Ooh, I don’t think I’ve read Thank You For the Light – will seek it out!!
Did you see Baz Luhrmann’s The Great Gatsby, Regina? I thought it was pretty extraordinary – and have been meaning to write a post about how Leo actually captured/understood the gigantic themes of the book and somehow put it all into the characterization – in a way that Robert Redford could not do when he played the role. Or, Redford wasn’t directed that way. Who knows. All I know is – Leo managed to create the schism in the guy, the panic, the complete lack of EASE for a guy like that – who has done everything possible to be a winner in life. And it’s still not enough.

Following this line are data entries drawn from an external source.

-- ==== Sys2Proof/Machine/Tasks.lean ====
section
/-! DEFINITION. The life of tasks as shared operations: interrupts and the containment log, queues, private storage,
inward and outward copies, returns and the overlap set, the end of a task, the rollback of a node and the end of a launch
(02, 03, 19, 21). -/

namespace Sys2Proof.Machine
open Sys2Proof

/-! ### Sorting -/

/-- Insert in order. -/
def insertBy {α : Type} (before : α → α → Bool) (x : α) : List α → List α
  | [] => [x]
  | y :: r => if before x y then x :: y :: r else y :: insertBy before x r

/-- Sort, keeping the order of equals. -/
def sortBy {α : Type} (before : α → α → Bool) (l : List α) : List α := l.foldr (fun x m => insertBy (fun a b => !before b a) x m) []

/-! ### Interrupts, the containment log -/

/-- Set a vector pending on a core (R275). -/
def State.setPending (s : State) (core v : Nat) : State :=
  s.modCore core (fun c => { c with ipend := c.ipend ||| (1 <<< v) })

/-- The clusters of a set of units (R346). -/
def unitClusters (units : BitVec 36) : List Nat :=
  (List.range 144).filter (fun c => units.getLsbD (c / 4))

/-- The clusters of a partition, ascending. -/
def State.partClusters (s : State) (p : Nat) : List Nat :=
  match s.part? p with
  | some x => unitClusters x.units
  | none => []

/-- The cores of some clusters, ascending. -/
def coresOf (cls : List Nat) : List Nat := cls.flatMap (fun c => (List.range 8).map (fun i => 8 * c + i))

/-- The lowest-indexed unfenced core of a partition. -/
def State.lowestCore (s : State) (p : Nat) : Option Nat := (coresOf (s.partClusters p)).find? (fun c => !(s.core c).fenced)

/-- Interrupt a partition with a vector on its lowest-indexed unfenced core (R344, R348). -/
def State.interruptPart (s : State) (p v : Nat) : State :=
  match s.lowestCore p with
  | some c => s.setPending c v
  | none => s

/-- Interrupt a partition's supervisor for an event whose vector the spec does not name: a free vector (log 11). -/
def State.interruptSupervisor (s : State) (p : Nat) : State :=
  let (v, s) := s.freshFree
  s.interruptPart p (v % 256)

/-- The number by which the launch unit interrupts the management cores: no core has it (log 27). -/
abbrev launchUnit : Nat := 1161

/-- Interrupt the management cores. -/
def State.interruptManagement (s : State) (source code : Nat) : State := s.send (.management source code)

/-- The bits of ISTAT (Table 22.2): the fields of a row run from high to low (R5). -/
abbrev istatBadTail : BitVec 8 := 0x01
abbrev istatNoCred : BitVec 8 := 0x02
abbrev istatDbLost : BitVec 8 := 0x04
abbrev istatPeer : BitVec 8 := 0x08
abbrev istatReset : BitVec 8 := 0x10
abbrev istatRejected : BitVec 8 := 0x20
abbrev istatDone : BitVec 8 := 0x40
abbrev istatReply : BitVec 8 := 0x80

/-- Raise the bits of a function's ISTAT (R350); an unmasked bit raises its partition's vector MSIX + 0 (R351). -/
def State.raiseIstat (s : State) (vf : Nat) (bits : BitVec 8) : State :=
  let f := s.hostFn vf
  let s := s.setHostFn vf { f with istat := f.istat ||| bits }
  if bits &&& ~~~f.imask == 0 then s
  else match s.parts.find? (fun p => p.2.vf == vf) with
    | some p => s.send (.msix vf (p.2.msix % 256))
    | none => s.send (.msix vf 0)

/-- A write of the device waits for earlier ones of its partition (log 44). -/
def State.holding (s : State) (part : Nat) : Bool := s.held.any (fun h => h.part == part)
def State.hold (s : State) (h : HeldWrite) : State := { s with held := s.held ++ [h] }

/-- Write bytes that lie in one 64 KiB piece of a partition's address space; nothing happens where no page is mapped. -/
def State.storeNow (s : State) (part va : Nat) (bs : List Byte) : State :=
  match s.physical part va wantsWrite with
  | .ok pa => s.storeBytes pa bs
  | .error _ => s

/-- The same for a run that may cross into the next piece. -/
def State.storeRun (s : State) (part va : Nat) (bs : List Byte) : State :=
  let n := 65536 - va % 65536
  if bs.length ≤ n then s.storeNow part va bs else (s.storeNow part va (bs.take n)).storeNow part (va + n) (bs.drop n)

/-- Write a piece once the channels it needs are there (R321, R323). -/
def State.storePiece (s : State) (part va : Nat) (bs : List Byte) : State :=
  if s.holding part || !s.writable part va bs.length then s.hold (.bytes part va bs) else s.storeNow part va bs

/-- Write at most 64 KiB at a virtual address of a partition as a unit of the device: nothing happens where no page is mapped. -/
def State.storeVirtual (s : State) (part va : Nat) (bs : List Byte) : State :=
  let n := 65536 - va % 65536
  if bs.length ≤ n then s.storePiece part va bs else (s.storePiece part va (bs.take n)).storePiece part (va + n) (bs.drop n)

/-- The base of a root box of a partition's supervisor launch. -/
def State.supervisorBox (s : State) (part n : Nat) : Option Region :=
  match s.supervisorOf part with
  | some l => match s.launch? l with
    | some x => SMap.find x.regions n
    | none => none
  | none => none

/-- Append an entry to a partition's containment log and set vector 33 (R344): a full ring counts the entry as lost. -/
def State.logNow (s : State) (part code action core counter rec w3 tick : Nat) : State :=
  match s.supervisorBox part 3 with
  | none => s
  | some g =>
    match s.readVirtual part g.base 24 with
    | .error _ => s
    | .ok bs =>
      let n := bytesToNat bs
      let next := natBits n 0 64
      let s :=
        if natBits n 64 64 ≤ next then s.storeRun part (g.base + 16) (natToBytes 8 (natBits n 128 64 + 1))
        else
          let w0 := code + action * 2 ^ 8 + core % 2048 * 2 ^ 16 + counter * 2 ^ 32
          let s := s.storeRun part (g.base + 64 + 64 * next)
            (natToBytes 8 w0 ++ natToBytes 8 tick ++ natToBytes 8 rec ++ natToBytes 8 w3 ++ natToBytes 32 0)
          s.storeRun part g.base (natToBytes 8 (next + 1))
      s.interruptPart part 33

/-- The header of a partition's containment log and its next entry can be reached. -/
def State.logReachable (s : State) (part : Nat) : Bool :=
  match s.supervisorBox part 3 with
  | none => true
  | some g => s.reachable part g.base 24 && (match s.readVirtual part g.base 8 with
      | .ok bs => s.writable part (g.base + 64 + 64 * bytesToNat bs) 64
      | .error _ => true)

/-- The entry is written once its memory can be reached (R321, R323, R344); its tick is that of the event. -/
def State.logEntry (s : State) (part code action core counter rec w3 : Nat) : State :=
  if s.holding part || !s.logReachable part then s.hold (.log part code action core counter rec w3 s.tick)
  else s.logNow part code action core counter rec w3 s.tick

/-- An interrupt for a write of the device comes after it (R265, R293). -/
def State.istatAfter (s : State) (part vf : Nat) (bits : BitVec 8) : State :=
  if s.holding part then s.hold (.istat part vf bits) else s.raiseIstat vf bits
def State.managementAfter (s : State) (part source code : Nat) : State :=
  if s.holding part then s.hold (.management part source code) else s.interruptManagement source code

/-- Do what was held, if it can be done now; none if it still waits. -/
def State.release (s : State) : HeldWrite → Option State
  | .bytes part va bs => if s.writable part va bs.length then some (s.storeNow part va bs) else none
  | .log part code action core counter rec w3 tick =>
    if s.logReachable part then some (s.logNow part code action core counter rec w3 tick) else none
  | .istat _ vf bits => some (s.raiseIstat vf bits)
  | .management _ source code => some (s.interruptManagement source code)

/-- The held writes that can be done now are done, those of one partition in order. -/
def State.flushHeld (s : State) : State :=
  s.held.foldl (fun s h =>
    if s.holding h.part then s.hold h
    else match s.release h with
      | some s' => s'
      | none => s.hold h) { s with held := [] }

/-! ### Queues (R294, R295) -/

/-- The queue of a class. -/
def Cluster.queue (c : Cluster) (cls : Nat) : List Nat := if cls == 0 then c.q0 else if cls == 1 then c.q1 else c.q2
def Cluster.setQueue (c : Cluster) (cls : Nat) (q : List Nat) : Cluster :=
  if cls == 0 then { c with q0 := q } else if cls == 1 then { c with q1 := q } else { c with q2 := q }

/-- The core that a slice fixed to one runs on: that core, or while it is fenced the lowest unfenced core of the cluster, if there
is one (R32, R341). -/
def State.fixedCore (s : State) (cluster c : Nat) : Option Nat :=
  if (s.core c).fenced then (coresOf [cluster]).find? (fun k => !(s.core k).fenced) else some c

/-- The one core that may dispatch a task, when there is one (R18, R32, R341): the core of its scratchpad storage, or else the core
that DSPAWN fixed. -/
def State.boundCore (s : State) (x : Task) : Option Nat :=
  match x.r.bound, x.r.fixed with
  | some c, _ => some c
  | none, some c => (s.fixedCore x.r.cluster c).orElse (fun _ => some c)
  | none, none => none

/-- The class of the slice that a core runs. -/
def State.sliceOn (s : State) (c : Nat) : Option Task := ((s.core c).task).bind s.task?

/-- Cores of a cluster that run contract slices, and how many may (R295). -/
def State.contractCores (s : State) (cluster : Nat) : Nat :=
  ((coresOf [cluster]).filter (fun c => match s.sliceOn c with | some x => x.r.cls == 0 | none => false)).length
def State.contractLimit (s : State) (cluster : Nat) : Nat := (s.cluster cluster).cres

/-- The order of victims (R296): lowest class, latest deadline, latest dispatch, lowest core. -/
def victimBefore (a b : Nat × Task) : Bool :=
  if a.2.r.cls != b.2.r.cls then b.2.r.cls < a.2.r.cls
  else if a.2.r.deadline != b.2.r.deadline then b.2.r.deadline < a.2.r.deadline
  else if a.2.r.dispatchedAt != b.2.r.dispatchedAt then b.2.r.dispatchedAt < a.2.r.dispatchedAt
  else a.1 < b.1

/-- The request that a record raises when it becomes Runnable and no suitable core is free (R296). -/
def State.raiseRequest (s : State) (t : Nat) (x : Task) : State :=
  let bound := s.boundCore x
  let cores := (coresOf [x.r.cluster]).filter (fun c => !(s.core c).fenced && (match bound with | some b => b == c | none => true))
  let room := s.contractCores x.r.cluster < s.contractLimit x.r.cluster
  if x.r.cls == 2 || cores.any (fun c => (s.core c).task.isNone && (x.r.cls != 0 || room)) then s
  else
    let slices := cores.filterMap (fun c => (s.sliceOn c).map (fun y => (c, y)))
    let latest := (slices.filter (fun p => p.2.r.cls == 0)).foldl (fun m p => max m p.2.r.deadline) 0
    let cand := slices.filter (fun p =>
      if x.r.cls == 1 then p.2.r.cls == 2
      else if room then p.2.r.cls != 0
      else p.2.r.cls == 0 && p.2.r.deadline == latest && x.r.deadline < latest)
    match cand.foldl (fun m p => match m with
      | none => some p
      | some (b : Nat × Task) => if victimBefore p b then some p else some b) none with
    | some v => s.modCore v.1 (fun k => { k with request := true, asked := some s.cycle, claimant := some t })
    | none => s

/-- A task of a service-core launch (R361). -/
def Task.service (x : Task) : Bool := match x.r.kind with | .service _ => true | _ => false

An extraordinary performance!
Sheila Thank You For the Light knocked me out by it’s seeming sheer simplicity. And that little short story just stayed with me. And what it means to have faith, or not have it. (it was also rejected by The New Yorker back then. He was on a losing streak and another thing to send Fitzgerald further and further down) I haven’t seen the movie. I’m not a big fan of Leo, which probably kept me from it. (Sorry! I think I might have said that before about him and how I annoy my daughter by saying that and I’m banned from saying anything bad about him!) I’ll check it out though. I am a big fan of Redford, but that was awful!
haha oh that’s right, we have discussed Leo!!
Well, perhaps this latest Gatsby won’t be for you then! I thought he was incredible in it – I’m a big fan of Redford too but boy that movie was bad. Everything was under a haze of beauty and lethargy. Yeah. Not really appropriate for the source material.